-- ==== Sys2Proof/Tests/Slice0.lean ====
section
/-!
SUPPORT. The model's own tests: well-formedness, decoding of words written out from 30_encoding.md, one step against the vectors of
95_test_vectors.md, and a witness for the hypotheses of every statement.
-/

open Sys2Proof Sys2Proof.Machine Sys2Proof.Safety

namespace Sys2Proof.Tests

/-! ## Helpers -/

/-- The answer is a next state with a property. -/
def nextSat (o : Result) (p : State → Bool) : Bool :=
  match o with
  | .next t => p t
  | _ => false

/-- The answer is the state `s` with the fault `m` and no other change. -/
def faultsOnly (o : Result) (s : State) (m : FaultMark) : Bool := nextSat o (fun t => decide (t = { s with fault := some m }))

/-- The reset state with the DRIVER at a position, a radio state, and the agents that move next. -/
def stateAt (q : Machine.Seq) (rs : RadioState) (turns : List Agent) : State :=
  { State.reset with
    drv := { State.reset.drv with seq := q, callers := [⟨.main, 3, 0⟩] }
    radio := { State.reset.radio with rs := rs }
    turns := turns }

/-- A radio that holds the block's words (R115). -/
def configuredRadio (rs : RadioState) : Radio :=
  { State.reset.radio with
    mode := 0x00000003
    frequency := 0x00000002
    pcnf0 := 0x00000108
    pcnf1 := 0x02030025
    base0 := 0x89BED600
    prefix0 := 0x0000008E
    txaddress := 0x00000000
    crccnf := 0x00000103
    crcpoly := 0x0000065B
    crcinit := 0x00555555
    txpower := 0x00000000
    datawhiteiv := 0x00000065
    rs := rs }

/-- The PDU of V-ENC-2, a name of no bytes. -/
def emptyPdu : List Byte := [0x42, 0x0B, 0xAA, 0xBB, 0xCC, 0xDD, 0xEE, 0xFF, 0x02, 0x01, 0x06, 0x01, 0x09]

/-- The PDU of V-ENC-1, the name "microbit". -/
def microbitPdu : List Byte :=
  [0x42, 0x13, 0xAA, 0xBB, 0xCC, 0xDD, 0xEE, 0xFF, 0x02, 0x01, 0x06, 0x09, 0x09, 0x6D, 0x69, 0x63, 0x72, 0x6F, 0x62, 0x69, 0x74]

/-- The reset state with `microbitPdu` in the buffer. -/
def pduState (rs : RadioState) : State :=
  { stateAt ⟨.foreign, 0, 0⟩ rs [.driver] with
    radio := { configuredRadio rs with packetptr := some 0x20000100 }
    ram := Memory.writeBytes [] 0x20000100 microbitPdu }

/-- A DRIVER at the only line of a foreign program. -/
def foreignState (l : TextLine) : State := { stateAt ⟨.foreign, 0, 0⟩ .idle [.driver] with text := [l] }

/-- The reset state with an empty name, an empty loop, and turns enough to reach the end of `main`. -/
def shortRun : State :=
  { State.reset with
    params := ⟨[], 0x20000100, some 0⟩
    turns := List.replicate 41 .driver }

/-- A launch state whose draws differ from those of `State.reset`. -/
def otherDraws : State :=
  { State.reset with
    radio := { State.reset.radio with mode := 0x0000000F, eventsReady := true, eventsEnd := true, datawhiteiv := 0x00000041 }
    timer := { State.reset.timer with count := 1, eventsCompare0 := true, bitmode := 3 }
    ram := [(0x20000200, 0x55)] }

/-! ## Well-formed and ill-formed operations -/

/-- R100: the admitted word is well-formed, another is refused. -/
theorem test_wellformed_tasks :
    (wellFormed (.trigRadioTxen 1) = true ∧ wellFormed (.trigRadioTxen 2) = false) ∧
      (wellFormed (.trigRadioStart 1) = true ∧ wellFormed (.trigRadioStart 0) = false) ∧
      (wellFormed (.trigRadioDisable 1) = true ∧ wellFormed (.trigRadioDisable 3) = false) ∧
      (wellFormed (.trigTimerStart 1) = true ∧ wellFormed (.trigTimerStart 0) = false) ∧
      (wellFormed (.trigTimerStop 1) = true ∧ wellFormed (.trigTimerStop 2) = false) ∧
      (wellFormed (.trigTimerClear 1) = true ∧ wellFormed (.trigTimerClear 0xFFFFFFFF) = false) := by decide

/-- R101: the admitted word is well-formed, another is refused. -/
theorem test_wellformed_events :
    (wellFormed (.clrRadioReady 0) = true ∧ wellFormed (.clrRadioReady 1) = false) ∧
      (wellFormed (.clrRadioEnd 0) = true ∧ wellFormed (.clrRadioEnd 1) = false) ∧
      (wellFormed (.clrTimerCompare0 0) = true ∧ wellFormed (.clrTimerCompare0 0x80000000) = false) := by decide
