-- ==== Sys2Proof/Syntax.lean ====
section
/-! DEFINITION. The instructions and events of the Caernak: one constructor per row of
spec/opcode_table.json. An instruction of group, Wick or lantern code carries its decoded
operands (`Args`); an event carries what it happens to. -/

namespace Sys2Proof
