/-- Whether a decoder's answer stands for an instruction. -/
def Decoded.stands (d : Decoded) (i : Instr) : Bool :=
  match d with
  | .instr j => decide (i = j)
  | .late o x => decide (lateOf i = some (o, x))

/-- One assigned opcode point, or one of the instructions that share a point. -/
structure Row where
  op : Nat
  ctor : Args → Decoded
  dst : DPos := .none
  a : Pos := .none
  b : Pos := .none
  c : Pos := .none
  /-- srcC is a source and not MOD. -/
  three : Bool := false
  /-- The MOD bits the entry defines (R18). -/
  mods : BitVec 10 := 0
  /-- NWB is accepted (R22). -/
  lane : Bool := false
  /-- DSEL = 1 is accepted (R19). -/
  dsel : Bool := false
  /-- DSEL = 1 is required (R147). -/
  dselReq : Bool := false
  grp : Bool := false
  wick : Bool := false
  lan : Bool := false
  /-- Supervisor-only (R35). -/
  sup : Bool := false
  /-- MOD bits, and their value, that choose this instruction at a shared point. -/
  pick : BitVec 10 × BitVec 10 := (0, 0)
  /-- The same of dst bits. -/
  dpick : BitVec 10 × BitVec 10 := (0, 0)
  /-- What else the entry asks of the fields. -/
  extra : Kind → Args → Bool := fun _ _ => true

/-- The W bit, MOD [4] (R133). -/
def wBit (x : Args) : Bool := x.mod.getLsbD 4
/-- A source that names an odd v register is not a pair. -/
def evenSrc : Src → Bool
  | .v r => r.toNat % 2 == 0
  | _ => true
/-- A source that names a v register whose number is a multiple of four. -/
def fourSrc : Src → Bool
  | .v r => r.toNat % 4 == 0
  | _ => true
/-- A k or s register whose number is a multiple of four (R403). -/
def fourReg : Src → Bool
  | .v r => r.toNat % 4 == 0
  | .k r => r.toNat % 4 == 0
  | .s r => r.toNat % 4 == 0
  | _ => false
/-- An x pair begins at an even register (R337). -/
def evenNum : Src → Bool
  | .num n => n.toNat % 2 == 0
  | _ => true
/-- W asks for an even dst where dst names v registers. -/
def evenDstUnderW (x : Args) : Bool := !wBit x || x.dsel || x.dst.toNat % 2 == 0
/-- W asks for even registers (R133); `d` says whether dst names a v register. -/
def evenUnderW (x : Args) (d : Bool) : Bool :=
  !wBit x || (evenSrc x.a && evenSrc x.b && (!d || x.dsel || x.dst.toNat % 2 == 0))
/-- OP of `red.i` and `scan.i` (R163): 110 and 111 are reserved, and U has no meaning for a bitwise operation. -/
def intOpOk (x : Args) : Bool :=
  let op := x.mod.toNat / 32 % 8
  op < 6 && !(x.mod.getLsbD 1 && 3 ≤ op)
/-- SZ = 11 is reserved, and W goes with SZ = 00 only (R200). -/
def sizeOk (x : Args) : Bool :=
  let sz := x.mod.toNat / 32 % 4
  sz < 3 && !(wBit x && sz != 0)
/-- A wide access names no register past v1023 (R200). -/
def wideOk (x : Args) : Bool := x.dsel || x.dst.toNat + x.mod.toNat / 16 % 16 < 1024
/-- SPACE 11 is reserved; with `.mm` the address is an even v register, a uniform operand, and no latch (R223). -/
def atomOk (x : Args) : Bool :=
  let sp := x.mod.toNat / 256
  sp < 3 && (sp != 2 || (evenSrc x.a && (match x.a with | .latch _ => false | _ => true)))
/-- A literal no greater than a bound (R405). -/
def litAtMost (n : Nat) (x : Args) : Bool :=
  match x.b with
  | .lit w => w.toNat ≤ n
  | .zero => true
  | _ => false
/-- PN is zero unless PE is set (R317). -/
def predOutOk (x : Args) : Bool := x.mod.getLsbD 5 || x.mod.toNat / 64 == 0
/-- The tile number of a field. -/
def tileSrc : Src → Bool
  | .v r => r.toNat < 16
  | _ => false
/-- `mwl` (R253, R266, R268): BF and HS are not reserved, the scale tile is named for Q4 only, and a full plane takes an even pair. -/
def mwlOk (x : Args) : Bool :=
  let bf := x.mod.toNat / 16 % 8
  let hs := x.mod.toNat / 256
  bf < 4 && hs < 3 && (bf == 3 || x.b == .num 0) && (hs != 0 || evenNum x.a)
/-- `mma`, `mma.g`, `mma.v` (R266): HB is not reserved, and TA says whether srcA names a tile; only a tile has scales in srcB. -/
def mmaOk (x : Args) : Bool :=
  let ta := x.mod.getLsbD 5
  x.mod.toNat / 128 % 4 < 3 && (if ta then tileSrc x.a && x.keep != 1 else x.b == .num 0)
/-- `mdrain` (R272): C is legal only without TD, which makes dst a tile. -/
def mdrainOk (x : Args) : Bool := !x.mod.getLsbD 6 || (!x.mod.getLsbD 0 && decide (x.dst.toNat < 16))
/-- `tmov` (R277). -/
def tmovOk (x : Args) : Bool :=
  let sel := x.mod.toNat / 16 % 4
  let c := x.mod.getLsbD 0
  match sel with
  | 0 => !c && decide (x.dst.toNat < 16) && tileSrc x.a && x.keep == 0
  | 1 => !c && decide (x.dst.toNat < 16) && (match x.a with | .v r => decide (r.toNat + 31 < 1024) | _ => false)
  | 2 => tileSrc x.a && x.keep == 0 && decide (x.dst.toNat + 31 < 1024)
  | _ => false
/-- A handle named by a field with selector 0 (R266). -/
def handleSrc : Src → Bool
  | .v r => r.toNat < 32
  | _ => false
/-- `tld` and `tst` (R276): through a handle, srcA names it. -/
def tileMoveOk (x : Args) : Bool :=
  let sp := x.mod.toNat / 256
  sp < 3 && (sp != 2 || (handleSrc x.a && x.keep != 1))
/-- `hst` (R298): with `.mm` the address is uniform. -/
def hstOk (kd : Kind) (x : Args) : Bool :=
  let sp := x.mod.toNat / 16
  sp < 3 && (sp != 2 || (match x.a with
    | .k _ => true
    | .s _ => true
    | .zero => true
    | .v _ => kd == .wick
    | _ => false))
/-- `lrun` (R348): the parameter registers do not pass k31 or s63. -/
def lrunOk (x : Args) : Bool :=
  let n := x.mod.toNat / 16
  match x.b with
  | .k r => r.toNat + n < 32
  | .s r => r.toNat + n < 64
  | .v r => r.toNat + n < 64
  | _ => false
/-- `qpop` writes no register past v1023 (R352). -/
def qpopOk (x : Args) : Bool := x.dst.toNat + x.mod.toNat / 16 % 4 < 1024
/-- `sgat` and `ssct` (R337): FMT and SPACE are not reserved, and the list is a pair. -/
def gatOk (x : Args) : Bool := x.dst.toNat / 32 % 8 < 6 && x.dst.toNat / 256 < 3 && evenNum x.a
/-- `sloop` (R347): from 1 to 255 instructions. -/
def sloopOk (x : Args) : Bool :=
  match x.b with
  | .lit w => decide (1 ≤ w.toNat) && decide (w.toNat ≤ 255)
  | _ => false

/-- The points of the control block (see the chapter of the block for the positions). -/
def controlRows : List Row :=
  [ { op := 0x001, ctor := fun x => .instr (.nop x), grp := true }
  , { op := 0x002, ctor := fun x => .instr (.br x), b := .uniLit, grp := true }
  , { op := 0x003, ctor := fun x => .instr (.brx x), a := .vreg, grp := true }
  , { op := 0x004, ctor := fun x => .instr (.jmp x), a := .uni, grp := true }
  , { op := 0x005, ctor := fun x => .instr (.call x), dst := .vd, b := .uniLit, mods := 0x001, lane := true, dsel := true, grp := true }
  , { op := 0x006, ctor := fun x => .instr (.ret x), a := .vreg, grp := true }
  , { op := 0x007, ctor := fun x => .instr (.exit x), grp := true }
  , { op := 0x008, ctor := fun x => .instr (.join x), a := .uniZero, b := .uniLit, grp := true }
  , { op := 0x009, ctor := fun x => .instr (.fuse x), grp := true }
  , { op := 0x00A, ctor := fun x => .instr (.yield x), grp := true }
  , { op := 0x00B, ctor := fun x => .instr (.loopStrict x), grp := true }
  , { op := 0x00C, ctor := fun x => .instr (.lend x), b := .uniLit, grp := true }
  , { op := 0x00D, ctor := fun x => .instr (.dqpop x), dst := .below 32, grp := true }
  , { op := 0x00E, ctor := fun x => .instr (.rsort x), a := .vreg, b := .uniLit, grp := true }
  , { op := 0x00F, ctor := fun x => .instr (.pair x), a := .uniZero, b := .uniLit, grp := true }
  , { op := 0x010, ctor := fun x => .instr (.pjoin x), a := .uniZero, grp := true }
  , { op := 0x011, ctor := fun x => .instr (.unpair x), grp := true }
  , { op := 0x012, ctor := fun x => .instr (.rdpcv x), dst := .vd, mods := 0x011, lane := true, dsel := true, grp := true }
  , { op := 0x013, ctor := fun x => .instr (.rdid x), dst := .vd, mods := 0x071, lane := true, dsel := true, grp := true, extra := fun _ x => x.mod.toNat / 16 % 8 < 4 }
  , { op := 0x014, ctor := fun x => .instr (.kstat x), dst := .below 32, mods := 0x030, grp := true, extra := fun _ x => x.mod != 0x30 }
  , { op := 0x015, ctor := fun x => .instr (.sleep x), b := .uniLit, grp := true } ]
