-- ==== Sys2Proof/Machine/Table.lean ====
section
/-! DEFINITION. Tables keyed by a number: lists of key and value in rising key order, so that
equal tables are equal data. -/

namespace Sys2Proof.Machine

/-- A table: absent keys have no entry. -/
abbrev Tbl (α : Type) := List (Nat × α)

/-- The entry of a key. -/
def Tbl.get? {α : Type} : Tbl α → Nat → Option α
  | [], _ => none
  | (j, a) :: t, k => if j = k then some a else Tbl.get? t k

/-- The entry of a key, or a default where there is none. -/
def Tbl.get {α : Type} (t : Tbl α) (k : Nat) (d : α) : α := (Tbl.get? t k).getD d

/-- The table with the entry of `k` set to `a`. -/
def Tbl.set {α : Type} : Tbl α → Nat → α → Tbl α
  | [], k, a => [(k, a)]
  | (j, b) :: t, k, a =>
    if k < j then (k, a) :: (j, b) :: t
    else if j = k then (k, a) :: t
    else (j, b) :: Tbl.set t k a

/-- The table without an entry of `k`. -/
def Tbl.erase {α : Type} : Tbl α → Nat → Tbl α
  | [], _ => []
  | (j, b) :: t, k => if j = k then Tbl.erase t k else (j, b) :: Tbl.erase t k

/-- The entry of `k` changed by `f`; a key without an entry stays without. -/
def Tbl.upd {α : Type} (t : Tbl α) (k : Nat) (f : α → α) : Tbl α :=
  match Tbl.get? t k with
  | none => t
  | some a => Tbl.set t k (f a)

/-- The keys of a table. -/
def Tbl.keys {α : Type} (t : Tbl α) : List Nat := t.map (·.1)

/-- Every entry changed by `f`. -/
def Tbl.mapVal {α β : Type} (t : Tbl α) (f : Nat → α → β) : Tbl β := t.map fun p => (p.1, f p.1 p.2)

/-- The entries that meet `p`. -/
def Tbl.keep {α : Type} (t : Tbl α) (p : Nat → α → Bool) : Tbl α := t.filter fun q => p q.1 q.2

/-- The first key, in rising order, whose entry meets `p`. -/
def Tbl.findKey {α : Type} (t : Tbl α) (p : Nat → α → Bool) : Option Nat :=
  (t.find? fun q => p q.1 q.2).map (·.1)

/-- The least of 0, 1, … n - 1 that is no key. -/
def Tbl.freeKey {α : Type} (t : Tbl α) (n : Nat) : Option Nat :=
  (List.range n).find? fun k => (Tbl.get? t k).isNone

end Sys2Proof.Machine
end

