-- ==== Sys2Proof/Machine/Ops.lean ====
section
/-! DEFINITION. The named operations over registers, groups and teams: reading and writing registers
with the quota and spill rules, taking a trap and returning from one, ending grids, and the frame in
which every group and Wick instruction issues. -/

namespace Sys2Proof.Machine

/-! ### Parts of the device -/

/-- A core. -/
def State.core (s : State) (c : Nat) : Core := Tbl.get s.cores c Core.fresh
/-- A core changed. -/
def State.updCore (s : State) (c : Nat) (f : Core → Core) : State :=
  { s with cores := Tbl.set s.cores c (f (s.core c)) }
/-- A die. -/
def State.die (s : State) (d : Nat) : Die := Tbl.get s.dies d Die.fresh
/-- A die changed. -/
def State.updDie (s : State) (d : Nat) (f : Die → Die) : State :=
  { s with dies := Tbl.set s.dies d (f (s.die d)) }
/-- A context. -/
def State.ctx (s : State) (c : Nat) : Ctx := Tbl.get s.ctxs c Ctx.fresh
/-- A context changed. -/
def State.updCtx (s : State) (c : Nat) (f : Ctx → Ctx) : State :=
  { s with ctxs := Tbl.set s.ctxs c (f (s.ctx c)) }
/-- A resident group changed. -/
def State.updGroup (s : State) (g : Nat) (f : Group → Group) : State :=
  { s with groups := Tbl.upd s.groups g f }
/-- A resident team changed. -/
def State.updTeam (s : State) (t : Nat) (f : Team → Team) : State :=
  { s with teams := Tbl.upd s.teams t f }
/-- A grid changed. -/
def State.updGrid (s : State) (n : Nat) (f : Grid → Grid) : State :=
  { s with grids := Tbl.upd s.grids n f }

/-- The i-th element of a list replaced. -/
def setAt {α : Type} : List α → Nat → α → List α
  | [], _, _ => []
  | _ :: t, 0, a => a :: t
  | b :: t, i + 1, a => b :: setAt t i a

/-- The i-th element of a list changed. -/
def updAt {α : Type} (l : List α) (i : Nat) (f : α → α) : List α :=
  match l[i]? with
  | some a => setAt l i (f a)
  | none => l

/-- A sub-core of a core changed. -/
def State.updSub (s : State) (c b : Nat) (f : SubCore → SubCore) : State :=
  s.updCore c fun k => { k with subs := updAt k.subs b f }

/-- The team of a group. -/
def State.teamOf (s : State) (g : Group) : Option Team := Tbl.get? s.teams g.team
/-- The grid of a team. -/
def State.gridOf (s : State) (t : Team) : Option Grid := Tbl.get? s.grids t.grid
/-- The context number of a team's grid. -/
def State.ctxOfTeam (s : State) (t : Nat) : Nat :=
  match Tbl.get? s.teams t with
  | some tm => match Tbl.get? s.grids tm.grid with
    | some g => g.ctx
    | none => 0
  | none => 0
/-- The header of a team's grid, where both exist. -/
def State.headerOf (s : State) (t : Nat) : Option Header :=
  match Tbl.get? s.teams t with
  | some tm => (Tbl.get? s.grids tm.grid).map (·.header)
  | none => none
/-- The groups of a team, by slot. -/
def State.groupsOf (s : State) (t : Nat) : Tbl Group := Tbl.keep s.groups fun _ g => g.team == t
/-- The slot of the group of a team that has an index. -/
def State.groupAt (s : State) (t idx : Nat) : Option Nat := Tbl.findKey s.groups fun _ g => g.team == t && g.idx == idx

/-- The answers of remote devices to a party's finished operation forgotten. -/
def State.dropReplies (s : State) (p : Party) : State := { s with replies := s.replies.filter fun r => r.party != p }

/-- An issue of a party for some lanes of it waits for Lantern entries no longer (R331). -/
def State.leaveEntryWait (s : State) (core : Nat) (p : Party) (x : Mask) : State :=
  s.updCore core fun k => { k with entryWait := k.entryWait.filter fun e => e.1 != p || (p.1 == 0 && e.2 &&& x == 0) }

/-- Answers of remote devices to some parties that are gone reach nobody. -/
def State.forget (s : State) (p : Party → Bool) : State :=
  { s with
    txns := Tbl.mapVal s.txns fun _ t => if p t.party then { t with party := (9, 0) } else t
    replies := s.replies.filter fun r => !p r.party
    replay := s.replay.filter fun q => !p q.1
    dies := Tbl.mapVal s.dies fun _ d => { d with faults := d.faults.map fun f => { f with parked := f.parked.filter fun q => !p q } } }

/-- The next free value (log entry 5). -/
def State.draw (s : State) : W64 × State := (Config.freeWord s.draws, { s with draws := s.draws + 1 })

/-! ### Error records (R470 to R473) -/

/-- ENGINE of a record: die, logical core, unit and number (R396, R471). -/
def engineOf (die core unit inst : Nat) : Nat := die * 2 ^ 37 + core * 2 ^ 31 + unit * 2 ^ 27 + inst

/-- ENGINE of a unit of a core of the device. -/
def coreEngine (c unit inst : Nat) : Nat := engineOf (dieOfCore c) (c % Config.coresPerDie) unit inst

/-- The eight words of a record. -/
def RecIn.words (r : RecIn) (seq time : Nat) : ErrRec :=
  [ r.code * 2 ^ 48 + r.cls * 2 ^ 40 + r.sev * 2 ^ 36 + r.recov * 2 ^ 32 + seq
  , time
  , r.akind * 2 ^ 62 + r.engine
  , r.ctx * 2 ^ 57 + r.grid * 2 ^ 32 + r.team
  , r.iaddr * 2 ^ 32 + r.group * 2 ^ 8 + r.lane
  , r.addr
  , r.place
  , r.detail ].map (BitVec.ofNat 64)

/-- Whether a record of the same CODE and ENGINE was logged less than 1 ms ago (R472). -/
def recentRecord (log : List ErrRec) (code engine now : Nat) : Bool :=
  log.any fun r =>
    match r with
    | w0 :: w1 :: w2 :: _ => w0.toNat / 2 ^ 48 == code && bits w2.toNat 0 40 == engine && decide (w1.toNat ≤ now) && decide (now < w1.toNat + 1000000)
    | _ => false

/-- SEQ after a number, skipping 0 (R472). -/
def seqAfter (n : Nat) : Nat := if n + 1 < 2 ^ 32 then n + 1 else 1

/-- A record charged to the grid it names: the first one gives the grid's SEQ (R55; log entry 48). -/
def chargeGrid (grids : Tbl Grid) (n seq : Nat) : Tbl Grid :=
  if n = 0 then grids else Tbl.upd grids n fun g => if g.seq = 0 && g.st != .retired then { g with seq := seq } else g

/-- Record words appended to the log of 65,536 entries under the next SEQ (R472). -/
def appendRec (s : State) (words : Nat → ErrRec) : State :=
  let log := s.errLog ++ [words s.nextSeq]
  { s with errLog := if 65536 < log.length then log.drop 1 else log, nextSeq := seqAfter s.nextSeq }

/-- Appends a record to the device log, or suppresses it; the number is its SEQ, 0 where suppressed. A record that suppression could drop
(SEV 0, R472) is charged to no grid (log entry 48). -/
def logRecord (s : State) (r : RecIn) (never : Bool) : State × Nat :=
  if r.sev == 0 && !never && recentRecord s.errLog r.code r.engine s.ts then
    ({ s with suppressed := s.suppressed + 1 }, 0)
  else
    ({ appendRec s (fun n => r.words n s.ts) with
       grids := if r.sev == 0 && !never then s.grids else chargeGrid s.grids r.grid s.nextSeq }, s.nextSeq)

/-! ### Causes -/

namespace Cause
/-- UNDEF (R36). -/
def undef : Cause := { code := 0x0101 }
/-- PAIRBANK, with the bank (R31). -/
def pairBank (bank : Nat) : Cause := { code := 0x0102, detail := bank }
/-- LATCHLOST, with the latch (R25). -/
def latchLost (n : Nat) : Cause := { code := 0x0103, detail := n }
/-- RUNOVF, with the detail word of R127. -/
def runOvf (detail : Nat) : Cause := { code := 0x0104, detail := detail }
/-- ALIGN of an access: the lane, its address and the space of the record. -/
def align (lane addr space : Nat) : Cause :=
  { code := 0x0105, detail := lane * 256, addr := addr, akind := 2, space := space, lane := lane }
/-- ALIGN of a main-memory pointer. -/
def alignMM (lane addr : Nat) : Cause := { code := 0x0105, detail := lane * 256, addr := addr, akind := 1, lane := lane }
/-- BOUNDS with a reason other than ADDR (R391). -/
def bounds (reason lane : Nat) : Cause := { code := 0x0106, detail := lane * 256 + reason, lane := lane }
/-- BOUNDS with reason ADDR of an on-chip access. -/
def boundsAddr (lane addr space : Nat) : Cause :=
  { code := 0x0106, detail := lane * 256 + 0x17, addr := addr, akind := 2, space := space, lane := lane }
/-- BOUNDS with reason ADDR of a main-memory pointer or page name. -/
def boundsMM (lane addr : Nat) : Cause :=
  { code := 0x0106, detail := lane * 256 + 0x17, addr := addr, akind := 1, lane := lane }
/-- RANGELOCK, with the table entry (R198). -/
def rangeLock (lane entry addr space : Nat) : Cause :=
  { code := 0x0107, detail := lane * 256 + entry, addr := addr, akind := 2, space := space, lane := lane }
/-- PAIRTIMEOUT; set when the partner had exited (R390). -/
def pairTimeout (exited : Bool) : Cause := { code := 0x0108, detail := if exited then 1 else 0 }
/-- BREAK. -/
def brk : Cause := { code := 0x0109, after := true }
/-- TRAP with its number. -/
def trap (n : Nat) : Cause := { code := 0x010A, num := n, after := true }
/-- FETCH at a PC (R387). -/
def fetch (pc : Nat) : Cause := { code := 0x010B, addr := pc, akind := 2, space := 3 }
end Cause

> **Problem**: Please output the exact lines of the records above, beginning with the first and stopping after the line that holds "## Helpers -/", and nothing else.

> **Reply**:
-- ==== Sys2Proof/Tests/Slice0.lean ====
section
/-!
SUPPORT. The model's own tests: well-formedness, decoding of words written out from 30_encoding.md, one step against the vectors of
95_test_vectors.md, and a witness for the hypotheses of every statement.
-/

open Sys2Proof Sys2Proof.Machine Sys2Proof.Safety

namespace Sys2Proof.Tests

/-! ## Helpers -/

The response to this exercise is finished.